Today, young people must navigate university culture that pushes a value system very different from our own. They then face an economically uncertain future. So it is easy to see why so many young people delay getting married for so long. What opportunity do they have to meet members of the opposite sex in a wholesome environment that is also fun? What strikes me about the millennials, is not their carefree youth, but how very seriously they take everything. It must be exhausting.
So, the next time you complain about a child, a niece or a nephew who “refuses to settle down” ask yourself what have you done to encourage them to do so? Many middle-class parents will devote huge amounts of time and material resources to get their child into the desired university and career, ignoring all else. They then seem shocked to discover that their children are still single well into their late thirties.

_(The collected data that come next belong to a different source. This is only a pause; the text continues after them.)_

-- ==== Sys2Proof/Machine/Manage.lean ====
section
/-! DEFINITION. Comparators and samples, the row activation defence, power, reset and boot, and SPDM (spec/22 R393, R395; spec/21 R384;
spec/27 R435, R439..R443). -/
namespace Sys2Proof.Machine

/-! ### Comparators and samples (spec/22 R393, R395) -/

/-- COMPARATOR_LOAD: a core loads the comparators of the function that it serves. -/
def execComparatorLoad (core : Nat) (s : State) : Host.Outcome State Fault Refusal :=
  match (s.region (regionOf core)).holder with
  | none => finish s
  | some fn =>
    let bps := (List.range 8).map fun j => (s.fn fn).bps.get {} j
    finish (if core < 256 then s.updCore core fun c => { c with bps := bps } else s)

/-- Resident warps of a core, in a fixed order. -/
def State.coreWarps (s : State) (core : Nat) : List (Nat × Nat) :=
  s.blocks.flatMap fun e => match e.2 with
    | some k => if k.core = core && k.status = .running && !k.agent then
        ((List.range k.nwarps).filter fun w => k.liveOf w ≠ []).map fun w => (e.1, w)
      else []
    | none => []
/-- The lowest thread of a warp whose next instruction waits for a pending one. -/
def State.stalled (s : State) (b w : Nat) : Option Nat :=
  let k := s.blk b
  (k.liveOf w).find? fun t =>
    let i := s.peek b t
    s.issuable b t && !k.windowOk t (i.any drainClass)
/-- What a sample says of a waiting thread: 1 an operand and the pc that produces it, or 2 the lookahead limit. -/
def State.sampleOf (s : State) (b t : Nat) : Nat × DWord :=
  let k := s.blk b
  match s.peek b t with
  | none => (2, 0)
  | some i =>
    let regs := ((uses i).map (touches i)).getD []
    match k.pend.find? fun p => p.thrs.any (fun e => e.1 = t) && p.hazard.any fun r => regs.contains r && k.sameReg p (warpOf t) r with
    | some p => (1, p.pc)
    | none => (2, 0)
/-- SAMPLE_TIMER: a core writes one sample of a waiting bundle, round-robin over its warps. -/
def execSampleTimer (core : Nat) (s : State) : Host.Outcome State Fault Refusal :=
  match (s.region (regionOf core)).holder with
  | none => finish s
  | some fn =>
    let f := s.fn fn
    let ws := s.coreWarps core
    let from_ := (s.core core).sampleNext % max ws.length 1
    let order := (ws.zipIdx).drop from_ ++ (ws.zipIdx).take from_
    if !bitAt f.dbgCtl 1 || bits64 f.dbgCtl 47 32 = 0 then finish s
    else
      match order.find? fun x => (s.stalled x.1.1 x.1.2).isSome with
      | none => finish s
      | some ((b, w), j) =>
        let t := (s.stalled b w).getD 0
        let k := s.blk b
        let x := s.sampleOf b t
        let s := s.updCore core fun c => { c with sampleNext := j + 1 }
        finish (s.profile fn (k.lid.toNat * 2 ^ 32 + k.q) (t * 2 ^ 32 + x.1 * 256 + 1) (k.thr t).pc.toNat x.2.toNat)

/-! ### Row activations (spec/21 R384) -/

def rowKey (mc bank row : Nat) : Nat := (mc * 0x10000 + bank % 0x10000) * 0x1000000 + row % 0x1000000
/-- ROW_MITIGATION: a row's count goes on by a free number of activations (log 21); at the threshold the neighbours are
refreshed, the count clears, and the event is counted. -/
def execRowMitigation (mc bank row : Nat) (s : State) : Host.Outcome State Fault Refusal :=
  let key := rowKey mc bank row
  let (n, s) := s.freeNat
  let (fn, s) := s.freeNat
  let c := s.rows.get 0 key + 1 + n % 1024
  if 1024 ≤ c then finish ({ s with rows := s.rows.set 0 key 0 }.pmEvent (fn % 65) 0x21 1)
  else finish { s with rows := s.rows.set 0 key c }
/-- REFRESH_WINDOW: a controller clears its counters. -/
def execRefreshWindow (mc : Nat) (s : State) : Host.Outcome State Fault Refusal :=
  finish { s with rows := s.rows.filter fun e => e.1 / (0x10000 * 0x1000000) ≠ mc }

/-! ### Power and temperature (spec/27 R442, R443) -/

/-- Is a die's control complex without work: nothing in its carafe, and none of its queues processes packets? -/
def State.idleDie (s : State) (die : Nat) : Bool :=
  (s.die die).carafe = [] && s.fns.all fun e => e.2.queues.all fun q => queueDie e.1 q.1 ≠ die || !(q.2.running || q.2.binding)
/-- POWER_WINDOW: the controller sets the core clock, in steps of 50 MHz from 700 MHz on; an idle control complex may be
power-gated (log 21). -/
def execPowerWindow (mhz : Nat) (s : State) : Host.Outcome State Fault Refusal :=
  let s := if 700 ≤ mhz ∧ mhz ≤ 1800 ∧ mhz % 50 = 0 then { s with clockMHz := mhz } else s
  finish ((List.range 4).foldl
    (fun s d =>
      let (g, s) := s.freeBool
      if g && s.idleDie d then s.updDie d fun x => { x with gated := true } else s) s)
/-- THERMAL_THROTTLE: the clock goes down a step. -/
def execThermalThrottle (die : Nat) (s : State) : Host.Outcome State Fault Refusal :=
  finish (if die < 4 then { s with clockMHz := max 700 (s.clockMHz - 50) } else s)
/-- THERMAL_FATAL: a fatal error that the die's thermal sensor reports. -/
def execThermalFatal (die : Nat) (s : State) : Host.Outcome State Fault Refusal :=
  finish (if die < 4 then s.fatal { die := die, unit := 7, index := 0, sev := 4, kind := 6 } else s)

/-! ### Reset and boot (R439, R440) -/

/-- RESET: everything is as after reset, and boot runs to the step that fails, or until the module is ready. Its number and its routing table,
which the physical function writes once before anything else (R436), are taken as written then (log 25). What moves next and the numbers
that the model hands out go on. -/
def execReset (fail : Nat) (s : State) : Host.Outcome State Fault Refusal :=
  let f := fail % 7
  let log := if f = 0 ∨ f = 6 then [Config.imageMeasurement s.tick] else []
  finish { State.reset with
    bootFail := f, bootState := if f = 0 then 2 else 1, attestation := log, agenda := s.agenda, tick := s.tick + 1,
    nextId := s.nextId, issued := s.issued,
    moduleNo := if f = 0 then Config.moduleNumber s.tick % 16384 else 0,
    routes := if f = 0 then (Config.routes s.tick).map fun r => (r.1 % 8, r.2 % 16384) else [] }

/-! ### SPDM (R435) -/

/-- The security core answers from step 5 of boot on. -/
def State.answer (s : State) (code : Nat) (req extra : List Byte) : Host.Outcome State Fault Refusal :=
  if s.attestation = [] then finish s
  else finish { s with doe := s.doe ++ [extra ++ Config.spdmAnswer code req s.tick], tick := s.tick + 1 }
def execGetVersion (req : List Byte) (s : State) : Host.Outcome State Fault Refusal := s.answer 0 req []
def execGetCapabilities (req : List Byte) (s : State) : Host.Outcome State Fault Refusal := s.answer 1 req []
def execNegotiateAlgorithms (req : List Byte) (s : State) : Host.Outcome State Fault Refusal := s.answer 2 req []
def execGetDigests (req : List Byte) (s : State) : Host.Outcome State Fault Refusal := s.answer 3 req []
def execGetCertificate (req : List Byte) (s : State) : Host.Outcome State Fault Refusal := s.answer 4 req []
def execChallenge (req : List Byte) (s : State) : Host.Outcome State Fault Refusal := s.answer 5 req []
def execGetMeasurements (req : List Byte) (s : State) : Host.Outcome State Fault Refusal := s.answer 6 req []
def execKeyExchange (req : List Byte) (s : State) : Host.Outcome State Fault Refusal := s.answer 7 req []
/-- VENDOR_MEASUREMENT_LOG: the measurement log, with its signature. -/
def execVendorMeasurementLog (req : List Byte) (s : State) : Host.Outcome State Fault Refusal :=
  s.answer 8 req s.attestation.flatten

end Sys2Proof.Machine
end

We must remember that children learn what they live. They value what you value, and they can sense what you value by what you do, not by what you say. So local churches should be organising dances and other activities for their young people. Only a few decades ago this would be viewed as a basic requirement among church-goers, not an optional extra.
Boys and girls, men and women do actually enjoy each other’s company. Despite what the media say – relations do not have to be “toxic” between the sexes. These social occasions must of course be supervised by sensible adults. Giving over your house and the keys to the alcohol cabinet is not the kind of thing I am talking about. That’s just lazy parenting.
But guiding, encouraging and facilitating fun occasions for young Catholics to get together and get to know each other should be viewed as a parental duty. Not something that is confined to the mythical ‘1950s.’